One of the dilemmas, as many would know, of legal drafting is that contrary to what you might first think, sometimes the more that you define something the narrower you make it because saying what is in it can raise more questions. If it is not explicitly mentioned, is it therefore excluded? So there were a lot of debates in the negotiation of this text about whether more definition of particular terms was going to be productive or counterproductive towards the objective. In this case, our considered view was that more explicitly defining legitimate welfare objectives raised a very high risk of being counterproductive and effectively narrowing the definition, whereas we thought we were better to let the words speak for themselves.[50]

Intellectual property

4.36      Chapter 13, the intellectual property (IP) chapter of the agreement, was the focus of some submitters and witnesses, in particular where they considered that KAFTA introduced further obligations to extend IP protection in Australia and Korea.
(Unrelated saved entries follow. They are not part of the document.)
-- ==== Sys2Proof/Laws/State.lean ====
section
/-! SUPPORT. One lemma for each field and each named update of the state, so that no proof need unfold a record
update. -/

namespace Sys2Proof.Machine

/-! ### The identities -/

@[simp] theorem State.flushCache_eq (s : State) : s.flushCache = s := rfl
@[simp] theorem State.invalidateCache_eq (s : State) : s.invalidateCache = s := rfl
@[simp] theorem State.enterHandler_eq (s : State) : s.enterHandler = s := rfl
@[simp] theorem State.leaveHandler_eq (s : State) : s.leaveHandler = s := rfl

/-! ### The UART data register and the control registers -/

@[simp] theorem Uart.readDr_fst (u : Uart) : u.readDr.1 = u.rdr := rfl

@[simp] theorem Uart.readDr_ore (u : Uart) : (u.readDr.2).ore = u.ore := rfl
@[simp] theorem Uart.readDr_ne (u : Uart) : (u.readDr.2).ne = u.ne := rfl
@[simp] theorem Uart.readDr_fe (u : Uart) : (u.readDr.2).fe = u.fe := rfl
@[simp] theorem Uart.readDr_idle (u : Uart) : (u.readDr.2).idle = u.idle := rfl
@[simp] theorem Uart.readDr_rxne (u : Uart) : (u.readDr.2).rxne = false := rfl
@[simp] theorem Uart.readDr_txe (u : Uart) : (u.readDr.2).txe = u.txe := rfl
@[simp] theorem Uart.readDr_rdr (u : Uart) : (u.readDr.2).rdr = u.rdr := rfl
@[simp] theorem Uart.readDr_tdr (u : Uart) : (u.readDr.2).tdr = u.tdr := rfl
@[simp] theorem Uart.readDr_brr (u : Uart) : (u.readDr.2).brr = u.brr := rfl
@[simp] theorem Uart.readDr_ue (u : Uart) : (u.readDr.2).ue = u.ue := rfl
@[simp] theorem Uart.readDr_te (u : Uart) : (u.readDr.2).te = u.te := rfl
@[simp] theorem Uart.readDr_re (u : Uart) : (u.readDr.2).re = u.re := rfl
@[simp] theorem Uart.readDr_idleie (u : Uart) : (u.readDr.2).idleie = u.idleie := rfl
@[simp] theorem Uart.readDr_cr2 (u : Uart) : (u.readDr.2).cr2 = u.cr2 := rfl
@[simp] theorem Uart.readDr_eie (u : Uart) : (u.readDr.2).eie = u.eie := rfl
@[simp] theorem Uart.readDr_dmar (u : Uart) : (u.readDr.2).dmar = u.dmar := rfl
@[simp] theorem Uart.readDr_dmat (u : Uart) : (u.readDr.2).dmat = u.dmat := rfl
@[simp] theorem Uart.writeDr_ore (u : Uart) (b : Byte) : (u.writeDr b).ore = u.ore := rfl
@[simp] theorem Uart.writeDr_ne (u : Uart) (b : Byte) : (u.writeDr b).ne = u.ne := rfl
@[simp] theorem Uart.writeDr_fe (u : Uart) (b : Byte) : (u.writeDr b).fe = u.fe := rfl
@[simp] theorem Uart.writeDr_idle (u : Uart) (b : Byte) : (u.writeDr b).idle = u.idle := rfl
@[simp] theorem Uart.writeDr_rxne (u : Uart) (b : Byte) : (u.writeDr b).rxne = u.rxne := rfl
@[simp] theorem Uart.writeDr_txe (u : Uart) (b : Byte) : (u.writeDr b).txe = false := rfl
@[simp] theorem Uart.writeDr_rdr (u : Uart) (b : Byte) : (u.writeDr b).rdr = u.rdr := rfl
@[simp] theorem Uart.writeDr_tdr (u : Uart) (b : Byte) : (u.writeDr b).tdr = b := rfl
@[simp] theorem Uart.writeDr_brr (u : Uart) (b : Byte) : (u.writeDr b).brr = u.brr := rfl
@[simp] theorem Uart.writeDr_ue (u : Uart) (b : Byte) : (u.writeDr b).ue = u.ue := rfl
@[simp] theorem Uart.writeDr_te (u : Uart) (b : Byte) : (u.writeDr b).te = u.te := rfl
@[simp] theorem Uart.writeDr_re (u : Uart) (b : Byte) : (u.writeDr b).re = u.re := rfl
@[simp] theorem Uart.writeDr_idleie (u : Uart) (b : Byte) : (u.writeDr b).idleie = u.idleie := rfl
@[simp] theorem Uart.writeDr_cr2 (u : Uart) (b : Byte) : (u.writeDr b).cr2 = u.cr2 := rfl
@[simp] theorem Uart.writeDr_eie (u : Uart) (b : Byte) : (u.writeDr b).eie = u.eie := rfl
@[simp] theorem Uart.writeDr_dmar (u : Uart) (b : Byte) : (u.writeDr b).dmar = u.dmar := rfl
@[simp] theorem Uart.writeDr_dmat (u : Uart) (b : Byte) : (u.writeDr b).dmat = u.dmat := rfl
@[simp] theorem Uart.writeCr1_ore (u : Uart) (v : Word) : (u.writeCr1 v).ore = u.ore := rfl
@[simp] theorem Uart.writeCr1_ne (u : Uart) (v : Word) : (u.writeCr1 v).ne = u.ne := rfl
@[simp] theorem Uart.writeCr1_fe (u : Uart) (v : Word) : (u.writeCr1 v).fe = u.fe := rfl
@[simp] theorem Uart.writeCr1_idle (u : Uart) (v : Word) : (u.writeCr1 v).idle = u.idle := rfl
@[simp] theorem Uart.writeCr1_rxne (u : Uart) (v : Word) : (u.writeCr1 v).rxne = u.rxne := rfl
@[simp] theorem Uart.writeCr1_txe (u : Uart) (v : Word) : (u.writeCr1 v).txe = u.txe := rfl
@[simp] theorem Uart.writeCr1_rdr (u : Uart) (v : Word) : (u.writeCr1 v).rdr = u.rdr := rfl
@[simp] theorem Uart.writeCr1_tdr (u : Uart) (v : Word) : (u.writeCr1 v).tdr = u.tdr := rfl
@[simp] theorem Uart.writeCr1_brr (u : Uart) (v : Word) : (u.writeCr1 v).brr = u.brr := rfl
@[simp] theorem Uart.writeCr1_ue (u : Uart) (v : Word) : (u.writeCr1 v).ue = v.getLsbD 13 := rfl
@[simp] theorem Uart.writeCr1_te (u : Uart) (v : Word) : (u.writeCr1 v).te = v.getLsbD 3 := rfl
@[simp] theorem Uart.writeCr1_re (u : Uart) (v : Word) : (u.writeCr1 v).re = v.getLsbD 2 := rfl
@[simp] theorem Uart.writeCr1_idleie (u : Uart) (v : Word) : (u.writeCr1 v).idleie = v.getLsbD 4 := rfl
@[simp] theorem Uart.writeCr1_cr2 (u : Uart) (v : Word) : (u.writeCr1 v).cr2 = u.cr2 := rfl
@[simp] theorem Uart.writeCr1_eie (u : Uart) (v : Word) : (u.writeCr1 v).eie = u.eie := rfl
@[simp] theorem Uart.writeCr1_dmar (u : Uart) (v : Word) : (u.writeCr1 v).dmar = u.dmar := rfl
@[simp] theorem Uart.writeCr1_dmat (u : Uart) (v : Word) : (u.writeCr1 v).dmat = u.dmat := rfl
@[simp] theorem Uart.writeCr3_ore (u : Uart) (v : Word) : (u.writeCr3 v).ore = u.ore := rfl
@[simp] theorem Uart.writeCr3_ne (u : Uart) (v : Word) : (u.writeCr3 v).ne = u.ne := rfl
@[simp] theorem Uart.writeCr3_fe (u : Uart) (v : Word) : (u.writeCr3 v).fe = u.fe := rfl
@[simp] theorem Uart.writeCr3_idle (u : Uart) (v : Word) : (u.writeCr3 v).idle = u.idle := rfl
@[simp] theorem Uart.writeCr3_rxne (u : Uart) (v : Word) : (u.writeCr3 v).rxne = u.rxne := rfl
@[simp] theorem Uart.writeCr3_txe (u : Uart) (v : Word) : (u.writeCr3 v).txe = u.txe := rfl
@[simp] theorem Uart.writeCr3_rdr (u : Uart) (v : Word) : (u.writeCr3 v).rdr = u.rdr := rfl
@[simp] theorem Uart.writeCr3_tdr (u : Uart) (v : Word) : (u.writeCr3 v).tdr = u.tdr := rfl
@[simp] theorem Uart.writeCr3_brr (u : Uart) (v : Word) : (u.writeCr3 v).brr = u.brr := rfl
@[simp] theorem Uart.writeCr3_ue (u : Uart) (v : Word) : (u.writeCr3 v).ue = u.ue := rfl
@[simp] theorem Uart.writeCr3_te (u : Uart) (v : Word) : (u.writeCr3 v).te = u.te := rfl
@[simp] theorem Uart.writeCr3_re (u : Uart) (v : Word) : (u.writeCr3 v).re = u.re := rfl
@[simp] theorem Uart.writeCr3_idleie (u : Uart) (v : Word) : (u.writeCr3 v).idleie = u.idleie := rfl
@[simp] theorem Uart.writeCr3_cr2 (u : Uart) (v : Word) : (u.writeCr3 v).cr2 = u.cr2 := rfl
@[simp] theorem Uart.writeCr3_eie (u : Uart) (v : Word) : (u.writeCr3 v).eie = v.getLsbD 0 := rfl
@[simp] theorem Uart.writeCr3_dmar (u : Uart) (v : Word) : (u.writeCr3 v).dmar = v.getLsbD 6 := rfl
@[simp] theorem Uart.writeCr3_dmat (u : Uart) (v : Word) : (u.writeCr3 v).dmat = v.getLsbD 7 := rfl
4.37      For example, Associate Professor Kim Weatherall highlighted a number of areas where 'chapter 13 imposes new international IP obligations in Australia: obligations not found in any other multilateral or bilateral agreement, including AUSFTA'. She argued that KAFTA 'locks in' existing Australia IP law which will constrain domestic flexibility to make IP and innovation policy. She noted that Chapter 13 included 'provisions which reflect bad policy and are contrary to the trends in IP law reform internationally', provisions which were 'extremely difficult to interpret...of uncertain scope' and lacked any 'balancing provisions to protect the rights of the public, users, and defendants in enforcement actions'.[51]

4.38      Associate Professor Weatherall also criticised the approach of DFAT to negotiating the IP sections of trade agreements:

The basic problem is that Australian trade negotiators seem to think that good domestic policy is the same as good trade policy in IP. That is simply incorrect. What works well in local legislation is not always great in a treaty, especially in an area like intellectual property, which is all about innovation and the latest technologies and where we amend the law all the time. We might want to change our IP laws in the future. It is much harder to change things once you have written them in detail into a trade agreement.[52]

4.39      She highlighted that the Productivity Commission had concluded that 'the Australian Government should not seek to include intellectual property provisions in Australia's [bilateral and regional trade agreements] as an ordinary matter of course, and should only include such provisions after an economic assessment of the impacts, including on consumers, in Australia and partner countries'. She highlighted that such an assessment had not be undertaken and that the proposed changes are 'unsupported by any economic or other evidence suggesting a need for extensive or new IP provisions in this particular trade agreement'.[53]

4.40      Dr Matthew Rimmer also described the intellectual property chapter of KAFTA as controversial, 'onesided and unbalanced':

The intellectual property chapter is focused upon providing longer and stronger intellectual property rights for intellectual property owners. There is a failure to properly consider other public interest objectives – such as access to knowledge, the progress of science and the useful arts, and the promotion of innovation and competition.[54]

4.41      The Electronic Frontiers Australia (EFA) pointed to several extensions of intellectual property protection in KAFTA in relation to trademarks, patents and copyright and related rights. The EFA was concerned that KAFTA contained requirements substantially at odds with Australian legislation and case law and that the intellectual property rights of consumers have not been addressed. A particularly 'problematic' change 'may require recognition of software patents'. It highlighted that software patents 'pose significant problems for the IT industry and if they are to be recognised in Australia this should be a carefully considered process'.[55]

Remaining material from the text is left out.